> **EXERCISE INSTRUCTIONS**:
Tally the lines in the following entries that include the word "unpopulated"; state only the total.
══════════
/-- REGISTER_WRITE (R13, R28, R66, R105, R291, R372, R381, R402, R437, R451): a write from a source that may write stores the
fields with their limits, one from the host without EXPERT is ignored and logged, as is one to an unpopulated address; a read-
only register keeps its value; a till's registers are the host's and the leading complex's, and while it is enabled a write of
them is ignored and logged. The management window (R20, R22, R28, R30, R65, R84, R86): an offset names the block and the
register that R30 and the register's own table place there. A cluster controller shows CLUSTER_SLOT_MAP, CLUSTER_STATUS and
CLUSTER_RETIRE; a write of an offset is the write of its register; the hub block shows the shape table; where nothing is
populated a read answers zero and is logged, and a write is ignored and logged. -/
def Obligations.RegistersAreWritten : Prop :=
  (∀ (s : State) (src : Source) (v : BitVec 64),
     (exec (.registerWrite src .readOnly v) s = .next s ∧
       exec (.registerWrite src .unpopulated v) s = .next { s with dev := { s.dev with logged := s.dev.logged + 1 } }) ∧
     (expert s.dev = false → ∀ r, r ∈ [Reg.streamWdog, .streamQuantum, .homeCtrl, .crierWdog, .errCtrl, .bwdCtrl, .convCtrl, .attnCtrl, .actCtrl] →
       exec (.registerWrite .host r v) s = .next { s with dev := { s.dev with logged := s.dev.logged + 1 } }) ∧
     (mayWrite s.dev src = true →
       (let runs := fun (r : Reg) (ok : Cfg → Prop) => ∃ d', exec (.registerWrite src r v) s = .next { s with dev := d' } ∧
          { d' with cfg := s.dev.cfg } = s.dev ∧ ok d'.cfg
        runs .streamWdog (fun c => c.streamWdog.toNat = max 10 (v.toNat % 2 ^ 20) ∧ { c with streamWdog := s.dev.cfg.streamWdog } = s.dev.cfg) ∧
        runs .streamQuantum (fun c => c.streamQuantum.toNat = v.toNat % 2 ^ 16 ∧
          { c with streamQuantum := s.dev.cfg.streamQuantum } = s.dev.cfg) ∧
        runs .homeCtrl (fun c => c.moveShare.toNat = max 1 (min 100 (v.toNat % 128)) ∧
          c.hostTimeout.toNat = max 1 (v.toNat / 2 ^ 16 % 2 ^ 16)) ∧
        runs .crierWdog (fun c => c.crierWdog.toNat = max 2 (min 100 (v.toNat % 256))) ∧
        runs .errCtrl (fun c => c.wearReplays.toNat = max 1 (v.toNat % 256) ∧ c.predictEn = v.getLsbD 8 ∧
          c.scrubS.toNat = max 1 (v.toNat / 2 ^ 16 % 256)) ∧
        runs .bwdCtrl (fun c => c.forceFull = v.getLsbD 0) ∧ runs .convCtrl (fun c => c.convNoSkip = v.getLsbD 0) ∧
        runs .attnCtrl (fun c => c.attnNoSkip = v.getLsbD 0) ∧
        runs .actCtrl (fun c => c.healthEvt = v.getLsbD 0 ∧ c.hashEn = v.getLsbD 1))) ∧
     (∀ (n : TillId), (∀ x : CrierId, 4 ≤ x.val →
         exec (.registerWrite (.crier x) (.cplRing n) v) s = .next { s with dev := { s.dev with logged := s.dev.logged + 1 } }) ∧
       (src = .host ∨ (∃ x, src = .crier x ∧ leads s.dev x = true) →
        ((s.dev.till n).enable = true →
         exec (.registerWrite src (.cplRing n) v) s = .next { s with dev := { s.dev with logged := s.dev.logged + 1 } }) ∧
        ((s.dev.till n).enable = false →
         ∃ d', exec (.registerWrite src (.cplRing n) v) s = .next { s with dev := d' } ∧ { d' with tills := s.dev.tills } = s.dev ∧
           (∀ m, m ≠ n → d'.till m = s.dev.till m) ∧
           d'.till n = { s.dev.till n with
             cplBase := v.extractLsb' 5 43, cplLog2 := v.extractLsb' 48 5 }))) ∧
     (∀ (n : TillId), (src = .host ∨ (∃ x, src = .crier x ∧ leads s.dev x = true)) → (s.dev.till n).enable = true → (s.dev.till n).cur ≠ none → v.getLsbD 63 = false →
       ∃ d', exec (.registerWrite src (.tillRing n) v) s = .next { s with dev := d' } ∧ { d' with tills := s.dev.tills } = s.dev ∧
         (∀ m, m ≠ n → d'.till m = s.dev.till m) ∧ d'.till n = { s.dev.till n with closing := true })) ∧
  (∀ (s : State) (src : Source) (v : BitVec 64),
     (let put_ := fun (a : Nat) => exec (.registerWrite src (.address (BitVec.ofNat 32 a)) v) s
      let shows := fun (a w : Nat) => managementRead src a s.dev = { s.dev with readData := w }
      (∀ o : BitVec 32, blockOf o.toNat = .hole →
        managementRead src o.toNat s.dev = { s.dev with readData := 0, logged := s.dev.logged + 1 } ∧
          exec (.registerWrite src (.address o) v) s = .next { s with dev := { s.dev with logged := s.dev.logged + 1 } }) ∧
      (∀ c : ClusterId, (let a := 0x10000000 * (1 + c.val / 4) + 0x400000 + 0x10000 * (c.val % 4)
        shows a (clusterSlotMap s.dev c.val) ∧ shows (a + 4) (clusterStatus s.dev c.val) ∧ shows (a + 8) 0 ∧
          put_ a = .next s ∧ put_ (a + 4) = .next s ∧ put_ (a + 8) = exec (.clusterRetire src c (v.setWidth 9)) s)) ∧
      (∀ p : CoreId, (let a := 0x10000000 * (1 + p.val / 36) + 0x800000 + 0x1000 * (p.val % 36)
        shows a (mxStatus s.dev p.val) ∧ put_ a = .next s ∧ put_ (a + 0x28) = exec (.registerWrite src (.mxCtrl p) v) s ∧
          shows (a + 0x28) (b2n (s.dev.core p.val).forceRamp))) ∧
      (∀ x ∈ [(0x2000, Reg.streamWdog), (0x2004, .streamQuantum), (0x2008, .mxFailWindow), (0x2010, .fmtStewardCtrl), (0x2020, .bwdCtrl),
          (0x2050, .convCtrl), (0x2060, .attnCtrl), (0x2080, .homeCtrl), (0x2200, .hostCtrl), (0x2318, .crierWdog), (0x2408, .errCtrl)],
        put_ x.1 = exec (.registerWrite src x.2 v) s) ∧
      (∀ i, i < 32 → shows (0x1000 + 8 * i) (leAt (shapeBytes s.dev) (8 * i) 8) ∧ put_ (0x1000 + 8 * i) = .next s)))

/-- VX_INJECT and TX_INJECT (R147): the write is carried out when it comes from the leading hub complex while the core is bound
to no slot, and then only that core's injection is armed; otherwise it is ignored and logged, and beside the log at most the
count of writes of a hub complex without the lease rises. While the die's crier does not run, the order waits in the hub for it
(R12, R412). -/
def Obligations.InjectWritesAreGuarded : Prop :=
  ∀ (s : State) (src : Source) (c : CoreId) (i : Instr) (f : Core → Core),
    ((i = .vxInject src c ∧ f = fun y => { y with vxInject := true }) ∨ (i = .txInject src c ∧ f = fun y => { y with txInject := true })) →
    (let led := ∃ x : CrierId, src = .crier x ∧ leads s.dev x = true
     let meant := led ∧ slotsOfCore s.dev c.val = []
     let there := dieCrierRuns s.dev (c.val / 36) = true
     (meant → there → ∃ d', exec i s = .next { s with dev := d' } ∧ OnlyCore c.val s.dev d' ∧ d'.core c.val = f (s.dev.core c.val)) ∧
     (¬ meant → there ∨ ¬ led → ∃ d', exec i s = .next { s with dev := d' } ∧ d'.logged = s.dev.logged + 1 ∧
       { d' with logged := s.dev.logged, lease := s.dev.lease } = s.dev ∧
       { d'.lease with demotions := s.dev.lease.demotions } = s.dev.lease) ∧
     (led → ¬ there → exec i s = .next { s with dev := { s.dev with waiting := s.dev.waiting ++ [(c.val / 36, i)] } }))

/-- A write of MX_FAIL_WINDOW (R86): WINDOW takes bits 19 to 0, a zero is stored as 1, and nothing else differs; after reset it
holds the factory value 600. -/
def Obligations.FailWindowIsWritten : Prop :=
  State.reset.dev.cfg.mxFailWindow = 600 ∧
    ∀ (s : State) (src : Source) (v : BitVec 64), mayWrite s.dev src = true →
      ∃ w : BitVec 20, exec (.registerWrite src .mxFailWindow v) s =
          .next { s with dev := { s.dev with cfg := { s.dev.cfg with mxFailWindow := w } } } ∧
        (v.extractLsb' 0 20 ≠ 0 → w = v.extractLsb' 0 20) ∧ (v.extractLsb' 0 20 = 0 → w = 1)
══════════
> **YOUR RESPONSE**:
2